Friends said Dolan had planned to pursue culinary arts upon graduation, a longtime passion.
A Chapel Hill resident, Dolan had worked as a teacher for a children’s cooking camp offered by C’est si Bon.
Senior Kathleen Stone said Dolan always showed compassion through his cooking.
“He was just like a ray of sunshine all of the time, and he just wanted to make people happy,” Stone said.
“Just the other week, he made this lasagna that was the best I’ve ever had.”
Dolan’s passion for food will live on through a scholarship fund that has been created in his name.
In lieu of flowers, those who knew Dolan are encouraged to donate to the scholarship fund, which benefits students in the kid-chef program at C’est si Bon.
While he was lauded for his cooking talents, Dolan was also appreciated for his warmth, humor and spontaneity.
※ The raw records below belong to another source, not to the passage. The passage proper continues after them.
-- ==== Sys2Proof/Laws/Dispatch.lean ====
section
/-! SUPPORT. One equation for each arm of exec. -/

namespace Sys2Proof.Machine
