-- ==== Sys2Proof/Laws/Splits.lean ====
section
/-! SUPPORT. What the forms of Operands.lean do (R58, R59, R106, R173): one lemma each, for a split that issues with its registers in the
allotment. -/

namespace Sys2Proof.Machine

open Sys2Proof.Safety

/-! ### Parts of the state after a change -/

theorem group?_modGroup (s : State) (gid k : Nat) (f : Group → Group) :
    (s.modGroup gid f).group? k = if gid = k then (s.group? k).map f else s.group? k := tabGet_tabMod ..

theorem band?_eq {s : State} {gid band : Nat} {g : Group} (hg : s.group? gid = some g) : s.band? gid band = g.bands[band]? := by
  simp [State.band?, hg]

/-- Replacing the issuing band changes only that band. -/
theorem onlyBand_modBand {s : State} {gid band : Nat} {g : Group} {b : Band} (hg : s.group? gid = some g)
    (hb : s.band? gid band = some b) (f : Band → Band) : OnlyBand s (s.modBand gid band f) gid band (f b) where
  rest := rfl
  others k hk := by simp [State.modBand, group?_modGroup, Ne.symm hk]
  group := by
    have hb' : g.bands[band]? = some b := by simpa [band?_eq hg] using hb
    simp [State.modBand, group?_modGroup, hg, Group.modBand, listMod_eq_set _ _ _ _ hb']
  views _ _ := rfl
  bytes _ := rfl

/-- Changing the lanes of a mask changes only those. -/
theorem lanes_onLanes (b : Band) (m : Word) (f : Nat → Thread → Thread) {rel : Nat → Thread → Thread → Prop}
    (h : ∀ i t, b.threads[i]? = some t → rel i t (f i t)) : Lanes b (b.onLanes m f) m rel where
  rest := rfl
  count := by simp [Band.onLanes]
  idle i hi := by
    simp only [Band.onLanes, getElem?_mapIdx', Nat.zero_add]
    cases b.threads[i]? <;> simp [hi]
  lanes i t t' hi ht ht' := by
    simp only [Band.onLanes, getElem?_mapIdx', Nat.zero_add, ht, Option.map_some, hi, if_true, Option.some.injEq] at ht'
    exact ht' ▸ h i t ht

/-! ### The forms -/

theorem withSplit_issuing {s : State} {c : Slot} {g : Group} {b : Band} (hs : Issuing s c g b) (f : Slot → Group → Band → State) :
    withSplit s f = .next (f c g b) := by
  simp [withSplit, hs.cur, hs.group, hs.band]

theorem withRegs_issuing {s : State} {c : Slot} {g : Group} {b : Band} {uses : List (Opd × Nat)} (hs : Issuing s c g b)
    (hu : InAllotment g b uses) (f : Slot → Group → Band → State) : withRegs s uses f = .next (f c g b) := by
  have : (uses.all fun u => fits (allotment g b) u.1 u.2) = true := by simpa [List.all_eq_true, InAllotment] using hu
  simp [withRegs, withSplit_issuing hs, this]

/-- A lane-guarded instruction on registers (R58, R59). -/
theorem laneOp_result {s : State} {c : Slot} {g : Group} {b : Band} {h : Hdr} {i : Instr} {uses : List (Opd × Nat)} {f : Env → Thread}
    {res : Env → Thread → Prop} (he : exec i s = laneOp s h uses f) (hs : Issuing s c g b) (hu : InAllotment g b uses)
    (hr : ∀ e : Env, res e ((f e).advance c.next)) : LaneResult s c g b h i res := by
  have hx := withRegs_issuing hs hu fun c g b =>
    s.modBand c.gid c.band fun _ =>
      b.onLanes c.active fun i t => (if laneGuard h t then f ⟨s, c, g, b, t, i⟩ else t).advance c.next
  refine ⟨_, _, he.trans hx, onlyBand_modBand hs.group hs.band _, ?_⟩
  · refine lanes_onLanes _ _ _ ?_
    intro l t _
    by_cases hl : laneGuard h t
    · simp only [hl, if_true]; exact ⟨hr _, rfl, rfl, rfl⟩
    · simp only [hl]; exact rfl

/-- A band-scalar instruction (R58, R132). -/
theorem bandOp_result {s : State} {c : Slot} {g : Group} {b : Band} {h : Hdr} {i : Instr} {uses : List (Opd × Nat)} {f : Env → Band}
    {res : Env → Band → Prop} (he : exec i s = bandOp s h uses f) (hs : Issuing s c g b) (hu : InAllotment g b uses)
    (hr : ∀ e : Env, e.b = b → res e (f e)) : BandResult s c g b h i res := by
  have hx := withRegs_issuing hs hu fun c g b =>
    s.modBand c.gid c.band fun _ =>
      (if bandGuard h b then f (bandEnv s c g b) else b).onLanes c.active fun _ t => t.advance c.next
  refine ⟨_, if bandGuard h b then f (bandEnv s c g b) else b, _, he.trans hx, onlyBand_modBand hs.group hs.band _, ?_, ?_⟩
  · by_cases hb : bandGuard h b
    · simp only [hb, if_true]; exact hr _ rfl
    · simp only [hb]; rfl
  · exact lanes_onLanes _ _ _ fun _ _ _ => rfl

/-- A lane exchange (R155). -/
theorem exchOp_result {s : State} {c : Slot} {g : Group} {b : Band} {h : Hdr} {i : Instr} {uses : List (Opd × Nat)}
    {f : List Env → Env → Thread} {res : Env → Thread → Prop} (he : exec i s = exchOp s h uses f) (hs : Issuing s c g b)
    (hu : InAllotment g b uses)
    (hr : ∀ e : Env, res e ((f ((lanesOf (guarded h c b)).filterMap fun i => (b.threads[i]?).map fun t => ⟨s, c, g, b, t, i⟩) e).advance c.next)) :
    LaneResult s c g b h i res := by
  have hx := withRegs_issuing hs hu fun c g b =>
    let es : List Env := (lanesOf (guarded h c b)).filterMap fun i => (b.threads[i]?).map fun t => ⟨s, c, g, b, t, i⟩
    s.modBand c.gid c.band fun _ =>
      b.onLanes c.active fun i t => (if laneGuard h t then f es ⟨s, c, g, b, t, i⟩ else t).advance c.next
  refine ⟨_, _, he.trans hx, onlyBand_modBand hs.group hs.band _, ?_⟩
  · refine lanes_onLanes _ _ _ ?_
    intro l t _
    by_cases hl : laneGuard h t
    · simp only [hl, if_true]; exact ⟨hr _, rfl, rfl, rfl⟩
    · simp only [hl]; exact rfl

/-- An instruction executed once for the split, with a true guard. -/
theorem splitOp_issuing {s : State} {c : Slot} {g : Group} {b : Band} {h : Hdr} {uses : List (Opd × Nat)} (hs : Issuing s c g b)
    (hu : InAllotment g b uses) (hb : bandGuard h b = true) (f : Env → State) : splitOp s h uses f = .next (f (bandEnv s c g b)) := by
  rw [splitOp, withRegs_issuing hs hu]; simp [hb]

/-- A collective that its whole live band issues, with a true guard (R173). -/
theorem collOp_whole {s : State} {c : Slot} {g : Group} {b : Band} {h : Hdr} {uses : List (Opd × Nat)} (hs : Issuing s c g b)
    (hu : InAllotment g b uses) (hw : Whole h c b) (f : Env → State) : collOp s h uses f = .next (f (bandEnv s c g b)) := by
  rw [collOp, withRegs_issuing hs hu]; simp [hw.all, hw.guard]

end Sys2Proof.Machine
end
Senior Rebecca Messinger said her friendship with Dolan was one of the first — and among the closest — she’s made at UNC.
“He just introduced me to so many amazing people, and he was a really outgoing person,” Messinger said.
Messinger added that Dolan would participate in different club meetings just for the sake of trying new things.
“He was just one of those people who is interested in everything.”
Dolan’s death highlights a larger public health issue on college campuses.
Earlier this week, about 1,100 backpacks lined the walkway between the Student Union and the Union Annex to represent the 1,100 college students who commit suicide every year.
The display was one of several University events held as part of Mental Health Awareness Week.
Allen O’Barr, director of Counselling and Wellness Services, said he encourages any students having suicidal thoughts to visit Counseling and Wellness immediately.
Dolan is survived by his parents, Timothy and Jill Dolan, and 17-year-old brother, Jonathan. He is also survived by his half-brother, Jesse Doshay, of Denver, Colo.
A memorial service will be held at 10:30 a.m. Saturday at Christ United Methodist Church.